RECORDS FOR THE EXERCISE below:

/-- The code values of QN4, as FP16 (R280). -/
def qn4Codes : List Nat :=
  [0xBC00, 0xB9A9, 0xB856, 0xB6AB, 0xB4F9, 0xB2E9, 0xB013, 0xA964,
   0x2964, 0x3013, 0x32E9, 0x34F9, 0x36AB, 0x3856, 0x39A9, 0x3C00]

/-- The block multiplier of QN4: none for a zero block (R280). -/
def qn4Scale (s : W32) (c : Nat) : Option W32 :=
  if c = 0 then none
  else some (mul32 (mul32 s (BitVec.ofNat 32 (intBits .f32 c))).1 0x3B808081).1

/-- Element j of a QN4 row, read through rd: offset and bytes to value. -/
def qn4Elem (ct : Nat) (rd : Nat → Nat → Nat) (j : Nat) : Nat :=
  let sb := j / 256 * 136
  let e := j % 256
  let code := rd (sb + e / 2) 1 / 16 ^ (e % 2) % 16
  match qn4Scale (BitVec.ofNat 32 (rd (sb + 132) 4)) (rd (sb + 128 + e / 64) 1) with
  | none => 0
  | some m => (fConvert .f32 (ctFloat 10 ct) .rn
      (mul32 (BitVec.ofNat 32 (fConvert .f16 .f32 .rn (qn4Codes.getD code 0)).1) m).1.toNat).1

/-- Element j of a storage row, expanded to its canonical type: rd reads the row, sc the row's scales. -/
def expandElem (fmt ct : Nat) (rd sc : Nat → Nat → Nat) (j : Nat) : Nat :=
  if fmt = 10 then qn4Elem ct rd j
  else
    let x := rd (j * esOf fmt) (esOf fmt)
    if fmtScaled fmt then
      let v := (fConvert (fmtFloat fmt) .f32 .rn x).1
      (fConvert .f32 (ctFloat fmt ct) .rn (mul32 (BitVec.ofNat 32 v) (BitVec.ofNat 32 (sc (4 * (j / 128)) 4))).1.toNat).1
    else if ct = 0 then x
    else (fConvert (fmtFloat fmt) (ctFloat fmt ct) .rn x).1

/-- A canonical element rounded to its storage format (R286). -/
def storeElem (fmt ct x : Nat) : Nat := if ct = 0 then x else (fConvert (ctFloat fmt ct) (fmtFloat fmt) .rn x).1

/-- Bytes of a storage row. -/
def rowBytes (fmt cols : Nat) : Nat := if fmt = 10 then cols / 256 * 136 else cols * esOf fmt

/-! ### Instructions (R284, R285) -/

def copyWord (i : Instr) : Option FM :=
  match i with
  | .tload w => some w
  | .tstore w => some w
  | .tgather w => some w
  | .tscatter w => some w
  | .tsub w => some w
  | .twalk w => some w
  | .tfill w => some w
  | .tmove w => some w
  | _ => none

/-- SB is an even uniform pair or #0. -/
def copySbOk (q : Squad) (x : Src) : Bool := match x with | .imm v => v == 0 | _ => srcOk q true .uni64 x

/-- A COPY instruction: once for the gang, when its guard holds in some lane, it enters the copy queue of 64. -/
def copyIssue (i : Instr) (w : FM) (sub : Bool) (s : State) : Result :=
  onGang s fun g q =>
    checked s g q .copy (guardFieldOk q w.c && !q.roam && srcOk q true .uni64 w.sa && (sub || copySbOk q w.sb))
      (let held := heldLanes w.c g q
       if held = 0 then s.advance g.id
       else s.enqueue g q (decide (64 ≤ s.queueOcc q.core .cp 0))
         { id := 0, squad := 0, core := 0, launch := 0, cls := .cp, i := i, a := val64 q 0 w.sa, b := val64 q 0 w.sb, lanes := held })

def execTload (w : FM) (s : State) : Result := copyIssue (.tload w) w false s
def execTstore (w : FM) (s : State) : Result := copyIssue (.tstore w) w false s
def execTgather (w : FM) (s : State) : Result := copyIssue (.tgather w) w false s
def execTscatter (w : FM) (s : State) : Result := copyIssue (.tscatter w) w false s
def execTsub (w : FM) (s : State) : Result := copyIssue (.tsub w) w true s
def execTwalk (w : FM) (s : State) : Result := copyIssue (.twalk w) w false s
def execTfill (w : FM) (s : State) : Result := copyIssue (.tfill w) w false s
def execTmove (w : FM) (s : State) : Result := copyIssue (.tmove w) w false s

/-! ### Descriptors (R282, R283) -/

/-- The fields of a copy descriptor. -/
structure CopyDesc where
  saddr : Nat
  taddr : Nat
  sstride : Nat
  rows : Nat
  cols : Nat
  fmt : Nat
  ct : Nat
  xdie : Nat
  ix64 : Bool
  fill : Nat
  scale : Nat
  scstride : Nat
  imax : Nat
  index : Nat
  nidx : Nat
  deriving DecidableEq, Repr

def CopyDesc.ofBytes (bs : List Byte) : CopyDesc :=
  let f := fieldAt bs
  let w := f 0x18 4
  { saddr := f 0 8, taddr := f 8 8, sstride := f 0x10 4, rows := f 0x14 2, cols := f 0x16 2, fmt := w % 16, ct := w / 16 % 16,
    xdie := w / 4096 % 4, ix64 := bitOf w 14, fill := f 0x1C 4, scale := f 0x20 8, scstride := f 0x28 4, imax := f 0x2C 4,
    index := f 0x30 8, nidx := f 0x38 2 }

def CopyDesc.w (d : CopyDesc) : Nat := ctWidth d.fmt d.ct

/-- The kinds of operation that a descriptor serves. -/
inductive CopyForm where
  | load (xp : Nat)
  | store | gather | scatter
  | fill (mem : Bool)
  | move (xd : Bool)
  deriving DecidableEq, Repr

def copyForm (i : Instr) : CopyForm :=
  match i with
  | .tload w => .load (w.mod.extractLsb' 0 2).toNat
  | .tstore _ => .store
  | .tgather _ => .gather
  | .tscatter _ => .scatter
  | .tfill w => .fill (w.mod.getLsbD 0)
  | .tmove w => .move (w.mod.getLsbD 0)
  | _ => .load 0

/-- Rows and columns of the canonical matrix, and the grid's tiles (R277, R286, R288). -/
def canonRows (k : CopyForm) (d : CopyDesc) : Nat :=
  match k with
  | .load xp => if xp = 0 then d.rows else d.cols
  | .gather => d.nidx
  | .scatter => d.nidx
  | _ => d.rows
def canonCols (k : CopyForm) (d : CopyDesc) : Nat :=
  match k with
  | .load xp => if xp = 0 then d.cols else d.rows
  | _ => d.cols
def gridTJ (k : CopyForm) (d : CopyDesc) : Nat := ceilDiv (canonCols k d * d.w) 128
def gridTI (k : CopyForm) (d : CopyDesc) : Nat := ceilDiv (canonRows k d) 64
def gridBytes (k : CopyForm) (d : CopyDesc) : Nat := gridTI k d * gridTJ k d * 8192

/-- Destination rows of an operation (R293): those of a TMOVE are all rows of its tiles. -/
def destRows (k : CopyForm) (d : CopyDesc) : Nat := match k with | .move _ => gridTI k d * 64 | _ => canonRows k d

/-- COPY_FORMAT with a reason and the offset of the field (R295). -/
def copyFormat (o : EngOp) (reason off : Nat) : FaultRec :=
  o.faultRec 5 cCopyFormat o.a.toNat (BitVec.ofNat 64 (reason + 256 * off))

/-- The first failing check of a descriptor's fields: reason and offset (R278, R280, R282, R286, R289). -/
def descFault (k : CopyForm) (d : CopyDesc) (bs : List Byte) : Option (Nat × Nat) :=
  let w18 := fieldAt bs 0x18 4
  let xd := match k with | .move x => x | _ => false
  let uses : Bool := match k with | .gather => true | .scatter => true | _ => false
  let raw := match k with | .fill _ => true | .move _ => true | _ => false
  let stores := match k with | .store => true | .scatter => true | _ => false
  let xp := match k with | .load x => x | _ => 0
  if bitsOf w18 11 8 != 0 || bitsOf w18 31 15 != 0 || (!xd && d.xdie != 0) then some (0, 0x18)
  else if fieldAt bs 0x3A 6 != 0 then some (0, 0x3A)
  else if !uses && decide (d.rows = 0 ∨ 4096 < d.rows) then some (2, 0x14)
  else if d.cols = 0 ∨ 16384 < d.cols then some (2, 0x16)
  else if uses && decide (d.nidx = 0 ∨ 4096 < d.nidx) then some (2, 0x38)
  else if !(if raw then fmtRaw d.fmt && d.ct == 0 else if stores then storePair d.fmt d.ct else loadPair d.fmt d.ct) then some (1, 0x18)
  else if d.fmt = 10 ∧ d.cols % 256 ≠ 0 then some (3, 0x16)
  else if 4096 < canonRows k d then some (2, 0x16)
  else if xp ≠ 0 ∧ d.w ≠ xp then some (4, 0x18)
  else none

/-! ### Translations that an operation holds (R285) -/

/-- Pages of 4 KiB of translated ranges: virtual page, home of its first byte. -/
def pagesOf (va : Nat) (ps : List (Nat × Nat)) : List (Nat × Nat) :=
  (ps.foldl (fun (acc : List (Nat × Nat) × Nat) p => (acc.1 ++ [(acc.2 / 4096, p.1 - acc.2 % 4096)], acc.2 + p.2)) ([], va)).1

/-- Adds pages to a map of pages. -/
def joinPages (m ps : List (Nat × Nat)) : List (Nat × Nat) := ps.foldl (fun m p => if m.any fun x => x.1 == p.1 then m else m ++ [p]) m

/-- Home of a byte whose page is held. -/
def homeAt (m : List (Nat × Nat)) (va : Nat) : Nat :=
  match m.find? fun p => p.1 == va / 4096 with
  | some p => p.2 + va % 4096
  | none => 0

/-- Reads n bytes through held translations. -/
def readAt (mem : Memory) (m : List (Nat × Nat)) (va n : Nat) : List Byte :=
  ((rangePieces va n (n / 4096 + 2)).map fun p => mem.readBytes (homeAt m p.1) p.2).flatten

/-- What a set-up has found so far, and its continuation on the next range. -/
structure Held where
  rd : List (Nat × Nat) := []
  wr : List (Nat × Nat) := []
  /-- where the objects lie that the operation reads -/
  reads : List (Nat × Nat) := []
  deriving DecidableEq, Repr

/-- Translates a range and holds it. -/
def holdRange (s : State) (o : EngOp) (al : Allow) (die : Nat) (write : Bool) (va n align : Nat) (h : Held) : Except FaultRec Held :=
  match engObj s o 5 al die write va n align with
  | .error f => .error f
  | .ok ps => .ok (if write then { h with wr := joinPages h.wr (pagesOf va ps) } else { h with rd := joinPages h.rd (pagesOf va ps), reads := h.reads ++ ps })

/-- An object of strided rows: its stride is a multiple of its alignment, its whole range lies in one aperture, and every row
translates (R283, R50). -/
def holdRows (s : State) (o : EngOp) (write : Bool) (base stride rows nb align off : Nat) (h : Held) : Except FaultRec Held :=
  let mis (a : Nat) : FaultRec := EngFault.toRec { code := cMisaligned, addr := a } 5 o.pos o.lanes o.pc write
  if apertureOf base != .none && apertureOf base != apertureOf (base + (rows - 1) * stride + nb - 1) then
    .error (EngFault.toRec { code := cAperture, reason := 3, addr := base } 5 o.pos o.lanes o.pc write)
  else if stride % align ≠ 0 then .error (mis (o.a.toNat + off))
  else (List.range rows).foldlM (fun h i => holdRange s o {} (dieOf o.core) write (base + i * stride) nb align h) h

/-- The scratchpad and the lateral vaults. -/
def vaults : Allow := { global := false }

/-- Row k of an index list: the storage row's address, or none for a pad entry, with the row's number for its scales; INDEX_RANGE at
or beyond IMAX (R288). -/
def indexRow (o : EngOp) (d : CopyDesc) (k e : Nat) : Except FaultRec (Option (Nat × Nat)) :=
  if d.ix64 then .ok (if e = 0 then none else some (e, k))
  else if e = 0xFFFFFFFF then .ok none
  else if d.imax ≠ 0 ∧ d.imax ≤ e then
    .error (o.faultRec 5 cIndexRange (d.index + 4 * k) (BitVec.ofNat 64 (k + 2 ^ 32 * e)))
  else .ok (some ((d.saddr + e * d.sstride) % 2 ^ 64, e))

/-- An object of which the operation may use no byte lies in an aperture that holds data, and is aligned (R283). -/
def placed (o : EngOp) (write : Bool) (va align : Nat) : Except FaultRec Unit :=
  let bad (code reason : Nat) : Except FaultRec Unit :=
    .error (EngFault.toRec { code := code, reason := reason, addr := va } 5 o.pos o.lanes o.pc write)
  match apertureOf va with
  | .none => bad cAperture 0
  | .stack => bad cAperture 4
  | _ => if va % align = 0 then .ok () else bad cMisaligned 0

/-- The set-up of a gather or scatter: its index list is read, every entry checked, every row translated. -/
def setupIndexed (s : State) (o : EngOp) (k : CopyForm) (d : CopyDesc) (h : Held) : Except FaultRec (Held × List Word) :=
  let width := if d.ix64 then 8 else 4
  let write := k == .scatter
  let mis (a : Nat) : FaultRec := EngFault.toRec { code := cMisaligned, addr := a } 5 o.pos o.lanes o.pc write
  do
    let h ← holdRange s o vaults (dieOf o.core) (!write) d.taddr (gridBytes k d) 128 h
    let h ← holdRange s o {} (dieOf o.core) false d.index (d.nidx * width) width h
    let es := (List.range d.nidx).map fun j => ofBytes (readAt (s.view o.core) h.rd (d.index + width * j) width)
    let rows ← (List.range d.nidx).mapM fun j => indexRow o d j (es.getD j 0)
    let _ ← if d.ix64 then Except.ok () else placed o write d.saddr (esOf d.fmt)
    let _ ← if fmtScaled d.fmt then placed o false d.scale 4 else Except.ok ()
    if !d.ix64 && d.sstride % esOf d.fmt != 0 then Except.error (mis (o.a.toNat + 0x10))
    else if fmtScaled d.fmt && d.scstride % 4 != 0 then Except.error (mis (o.a.toNat + 0x28))
    else do
      let h ← (rows.filterMap id).foldlM (fun h r => do
        let h ← holdRange s o {} (dieOf o.core) write r.1 (rowBytes d.fmt d.cols) (esOf d.fmt) h
        if fmtScaled d.fmt then
          holdRange s o {} (dieOf o.core) false ((d.scale + r.2 * d.scstride) % 2 ^ 64) (4 * ceilDiv d.cols 128) 4 h
        else Except.ok h) h
      Except.ok (h, es.map fun e => BitVec.ofNat 64 e)

/-- The set-up of an operation with a copy descriptor (R285, R286, R288, R289). -/
def setupDesc (s : State) (o : EngOp) (k : CopyForm) (d : CopyDesc) : Except FaultRec (Held × List Word) :=
  let grid (write : Bool) (h : Held) := holdRange s o vaults (dieOf o.core) write d.taddr (gridBytes k d) 128 h
  let rows (write : Bool) (h : Held) := holdRows s o write d.saddr d.sstride d.rows (rowBytes d.fmt d.cols) (esOf d.fmt) 0x10 h
  match k with
  | .load _ => do
    let h ← grid true {}
    let h ← rows false h
    let h ← if fmtScaled d.fmt then holdRows s o false d.scale d.scstride d.rows (4 * ceilDiv d.cols 128) 4 0x28 h else .ok h
    .ok (h, [])
  | .store => do
    let h ← grid false {}
    let h ← rows true h
    .ok (h, [])
  | .gather => setupIndexed s o k d {}
  | .scatter => setupIndexed s o k d {}
  | .fill true => do
    let h ← rows true {}
    .ok (h, [])
  | .fill false => do
    let h ← grid true {}
    .ok (h, [])
  | .move xd =>
    if xd && !(s.fnOf o.launch).onDie d.xdie then .error (copyFormat o 7 0x18)
    else do
      let h ← holdRange s o vaults (dieOf o.core) false d.saddr (gridBytes k d) 128 {}
      let h ← if xd then holdRange s o { global := false, scratch := false } d.xdie true d.taddr (gridBytes k d) 128 h
              else holdRange s o vaults (dieOf o.core) true d.taddr (gridBytes k d) 128 h
      let overlap := h.rd.any fun a => h.wr.any fun b =>
        let lo (base page : Nat) : Nat := max (page * 4096) base - page * 4096
        let hi (base page : Nat) : Nat := min (page * 4096 + 4096) (base + gridBytes k d) - page * 4096
        decide (a.2 + lo d.saddr a.1 < b.2 + hi d.taddr b.1 ∧ b.2 + lo d.taddr b.1 < a.2 + hi d.saddr a.1)
      if overlap then .error (copyFormat o 7 0x08) else .ok (h, [])

/-! ### TWALK (R290) -/

structure WalkBlk where
  list : Nat
  ptab : Nat
  out : Nat
  desc : Nat
  n : Nat
  psh : Nat
  ptlen : Nat
  rstride : Nat
  deriving DecidableEq, Repr

def WalkBlk.ofBytes (bs : List Byte) : WalkBlk :=
  let f := fieldAt bs
  { list := f 0 8, ptab := f 8 8, out := f 0x10 8, desc := f 0x18 8, n := f 0x20 2, psh := f 0x22 2 % 8, ptlen := f 0x24 4,
    rstride := f 0x28 4 }

/-- The set-up of a TWALK: the output list, and the translations of its output and its descriptor. -/
def setupWalk (s : State) (o : EngOp) (bs : List Byte) : Except FaultRec (Held × List Word) :=
  let b := WalkBlk.ofBytes bs
  if fieldAt bs 0x22 2 / 8 ≠ 0 then .error (copyFormat o 0 0x22)
  else if fieldAt bs 0x2C 20 ≠ 0 then .error (copyFormat o 0 0x2C)
  else if b.n = 0 ∨ 4096 < b.n then .error (copyFormat o 2 0x20)
  else if b.psh = 7 then .error (copyFormat o 6 0x22)
  else if 4096 < b.n * 2 ^ b.psh then .error (copyFormat o 6 0x20)
  else do
    let h ← holdRange s o {} (dieOf o.core) false b.list (4 * b.n) 4 {}
    let xs := (List.range b.n).map fun j => ofBytes (readAt (s.view o.core) h.rd (b.list + 4 * j) 4)
    match (List.range b.n).find? fun j => xs.getD j 0 != 0xFFFFFFFF && decide (b.ptlen ≤ xs.getD j 0) with
    | some j => Except.error (o.faultRec 5 cIndexRange (b.list + 4 * j) (BitVec.ofNat 64 (j + 2 ^ 32 * xs.getD j 0)))
    | none =>
      let _ ← if b.ptab % 8 = 0 ∧ apertureOf b.ptab = .global then Except.ok []
        else engObj s o 5 {} (dieOf o.core) false b.ptab 8 8
      let h ← (xs.filter fun x => x != 0xFFFFFFFF).foldlM (fun h x => holdRange s o {} (dieOf o.core) false (b.ptab + 8 * x) 8 8 h) h
      let h ← holdRange s o {} (dieOf o.core) true b.out (8 * (b.n * 2 ^ b.psh)) 8 h
      let h ← holdRange s o vaults (dieOf o.core) true b.desc 64 64 h
      let entry (x : Nat) : Nat := if x = 0xFFFFFFFF then 0 else ofBytes (readAt (s.view o.core) h.rd (b.ptab + 8 * x) 8)
      .ok (h, (xs.map fun x =>
        let p := entry x
        (List.range (2 ^ b.psh)).map fun q => if p = 0 then (0 : Word) else BitVec.ofNat 64 (p + q * b.rstride)).flatten)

End of RECORDS FOR THE EXERCISE.

▶ _INSTRUCTIONS TO FOLLOW_
Scan the records for the string "canonCols" and show every line that contains it.

▶ _SOLUTION_
def canonCols (k : CopyForm) (d : CopyDesc) : Nat :=
def gridTJ (k : CopyForm) (d : CopyDesc) : Nat := ceilDiv (canonCols k d * d.w) 128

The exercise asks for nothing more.